Thursday 11 October 2018

When to Dark and When to Light

As a programmer I spend a lot of my time either looking at a screen, using a keyboard or both.  As such over the years I've gotten quite particular about both, I like a nice crisp screen (or more than one to be honest) and I like my keyboard to be mechanical and be one I enjoy working with, rubber domed plastic crap from hell... For eight to ten hours a day, no thank you.

The screens, today it's easier to get nice screens, so I focus more on what's on them, which will generally be my IDE or text editor of choice on the Operating System I happen to be on at the time.

And I've come to loath the themes available in some IDE's but only in very specific circumstances...

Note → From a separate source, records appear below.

/-- The exact result of an operation on two elements, and whether it saturates under SAT (R132). -/
structure OpResult where
  z : Int
  saturates : Bool

/-- The result element: saturated or wrapped (R46, R132). -/
def OpResult.narrow (h : IntShape) (sat : Bool) (o : OpResult) : Nat :=
  if sat && o.saturates then Num.wrapNat h.width (Num.satInt h.sgn h.width o.z) else Num.wrapNat h.width o.z

/-- An operation on the elements of two words under TYPE and SAT (R132). -/
def onElems (t : ElemType) (sat : Bool) (f : IntShape → Int → Int → OpResult) (a b : Word) : Word :=
  let h := intShape t
  elemsBy h.width fun k =>
    (f h (Num.readInt h.sgn h.width (elemAt h.width a k)) (Num.readInt h.sgn h.width (elemAt h.width b k))).narrow h sat

/-- x + y. -/
def opAdd (_ : IntShape) (x y : Int) : OpResult := ⟨x + y, true⟩
/-- x - y. -/
def opSub (_ : IntShape) (x y : Int) : OpResult := ⟨x - y, true⟩
/-- x * y. -/
def opMul (_ : IntShape) (x y : Int) : OpResult := ⟨x * y, true⟩
/-- floor(x * y / 2^w). -/
def opMulh (h : IntShape) (x y : Int) : OpResult := ⟨x * y / 2 ^ h.width, false⟩
/-- The minimum. -/
def opMin (_ : IntShape) (x y : Int) : OpResult := ⟨min x y, false⟩
/-- The maximum. -/
def opMax (_ : IntShape) (x y : Int) : OpResult := ⟨max x y, false⟩
/-- |x|. -/
def opAbs (_ : IntShape) (x : Int) : OpResult := ⟨x.natAbs, true⟩
/-- -x. -/
def opNeg (_ : IntShape) (x : Int) : OpResult := ⟨-x, true⟩
/-- A bitwise operation on the patterns of two elements. -/
def opBits (f : Nat → Nat → Nat) (h : IntShape) (x y : Int) : OpResult := ⟨f (Num.wrapNat h.width x) (Num.wrapNat h.width y), false⟩
/-- x AND y. -/
def opAnd : IntShape → Int → Int → OpResult := opBits (· &&& ·)
/-- x OR y. -/
def opOr : IntShape → Int → Int → OpResult := opBits (· ||| ·)
/-- x XOR y. -/
def opXor : IntShape → Int → Int → OpResult := opBits (· ^^^ ·)
/-- NOT x. -/
def opNot (h : IntShape) (x : Int) : OpResult := ⟨2 ^ h.width - 1 - Num.wrapNat h.width x, false⟩
/-- x * 2^c. A count of w or more acts as w: the low w bits of the product are 0, and a nonzero x is out of range. -/
def shlBy (h : IntShape) (x : Int) (c : Nat) : OpResult := ⟨x * 2 ^ min c h.width, true⟩
/-- floor(x / 2^c); a count of w or more acts as w. -/
def shrBy (h : IntShape) (x : Int) (c : Nat) : OpResult := ⟨x / 2 ^ min c h.width, false⟩
/-- ISHL: the count is y read as an unsigned w-bit value. -/
def opShl (h : IntShape) (x y : Int) : OpResult := shlBy h x (Num.wrapNat h.width y)
/-- ISHR: the count is y read as an unsigned w-bit value. -/
def opShr (h : IntShape) (x y : Int) : OpResult := shrBy h x (Num.wrapNat h.width y)
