/-- A request of a PREF for one line; whatever cannot be served is dropped (R255), as are requests to replicated pages and to lines of bound windows. An
uncorrectable error raises the interrupt and faults nothing (R218). -/
def State.prefLine (s : State) (p : Party) (hint va : Nat) : State :=
  match s.translate p.core p.vdev va .read with
  | .error (.lost site) => s.detect site
  | .error _ => s
  | .ok (t, s1) =>
    let a := t.physAddr va
    let bound := s1.teams.any fun kv => kv.2.mem.windows.any fun w => s1.rangeHas (kv.1 / 16) kv.2.id.vdev w.2.va w.2.length (a / 128)
    if t.repl || regionOf a == .fabric || bound || !(s1.holders a).isEmpty then s
    else match s1.badSite a 128 with
      | some site => s.detect site
      | none =>
        if hint = 0 then (match s1.plainRead p a 128 false with
          | .ok (_, s2) => s2
          | .error _ => s)
        else (s1.llcAccess (s1.membersOf p) a 128 p.vdev false).getD s

/-- What a pass over the lanes of an operation has found. -/
structure Pass where
  s : State
  got : List (Nat × List Byte) := []
  left : List LaneAccess := []
  pages : List LaneAccess := []
  hyper : Bool := false
  /-- the lowest lane that has a fault other than a page fault, and where the data that is lost was (R218, R251) -/
  fault : Option (Nat × FaultCode × Nat) := none
  sites : List ErrorSite := []

/-- The fault of the lower lane (R251). -/
def lowestFault : Option (Nat × FaultCode × Nat) → Option (Nat × FaultCode × Nat) → Option (Nat × FaultCode × Nat)
  | none, b => b
  | a, none => a
  | some a, some b => if b.1 < a.1 then some b else some a

/-- The virtual address of a lane's access, for a record (R314): that of a stash access on a bound line, 0 on an unbound one. -/
def State.accessVa (s : State) (o : LongOp) (a : LaneAccess) : Nat := match o.kind with
  | .lds | .sts | .atoms _ | .sigwait => s.stashVa (a.addr / 2 ^ 32) (a.addr % 2 ^ 32)
  | _ => a.addr

/-- What a lane's access reads at the LLC by a walk that fails (R334). -/
def State.accessWalked (s : State) (p : Party) (o : LongOp) (a : LaneAccess) : State := match o.kind with
  | .lds | .sts | .atoms _ | .sigwait => s
  | .st | .sst => s.walked p.core p.vdev a.addr .write
  | .atom _ => s.walked p.core p.vdev a.addr .update
  | _ => s.walked p.core p.vdev a.addr .read

/-- Perform the accesses of some lanes, in ascending order (R221). -/
def Pass.run (p : Party) (o : LongOp) : List LaneAccess → Pass → Pass
  | [], r => r
  | a :: rest, r =>
    let r1 : Pass := match r.s.laneAccess p o a with
      | .ok (b, s1) => { r with s := s1, got := r.got ++ [(a.lane, b)] }
      | .error .wait => { r with left := r.left ++ [a] }
      | .error (.page h) => { r with s := r.s.accessWalked p o a, pages := r.pages ++ [a], hyper := r.hyper || h }
      | .error (.unpulled _) => { r with pages := r.pages ++ [a], hyper := true }
      | .error (.fault c) => { r with s := r.s.accessWalked p o a, fault := lowestFault r.fault (some (a.lane, c, r.s.accessVa o a)) }
      | .error (.lost x) => { r with fault := lowestFault r.fault (some (a.lane, .uncorrectable, r.s.accessVa o a)),
                                     sites := if r.sites.contains x then r.sites else r.sites ++ [x] }
    Pass.run p o rest r1

/-- Change one operation of a group. -/
def State.modOp (s : State) (gid serial : Nat) (f : LongOp → LongOp) : State :=
  s.modOps gid fun l => l.map fun o => if o.serial = serial then f o else o

/-- The lanes of some accesses, as the unfinished mask (R87): the whole slot for a scalar access. -/
def LongOp.lanesOf (o : LongOp) (l : List LaneAccess) : Mask := match o.kind with
  | .sld | .sst => if l.isEmpty then 0 else o.mask
  | _ => maskOf fun n => l.any fun a => a.lane == n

Lets take the majority one of my time, Microsofts Visual Studio, it comes with a dark and light theme, I like both... I LIKE BOTH... But I like them in different circumstances.  The Dark theme I like when I'm in my own dark room, when it's late at night, when I'm not interacting with others.  Because (and maybe you get this as well) if I look at brighter text on a dark background the text sears a blot into my retina, not a problem if you're in a dark room, but then in a bright room or an office where you then need to go interact with others you're left with the problem of this blur in your vision... So I keep dark to my own space at my own time, I know when to Dark.

Light themes, I use in the office, I find it doesn't alienate anyone (programmer and non-programmer alike can get into dark text on a light background), and it keeps my ever changing focus in an open plan office from distracting too badly a vibrant and colourful display, I know when to Light.

The problem?  Well, seems many people don't, I've met a programmer recently whom steadfastly would not look at my work on my machine as it was "too bright"... Like he was allergic to LED light or something.  Literally telling me he couldn't read the code... Not because of formatting, not because of a lack of understanding or bad coding standards, but because I was in a light theme.

Folks, stop now and learn when to Dark and when to Light.  Please.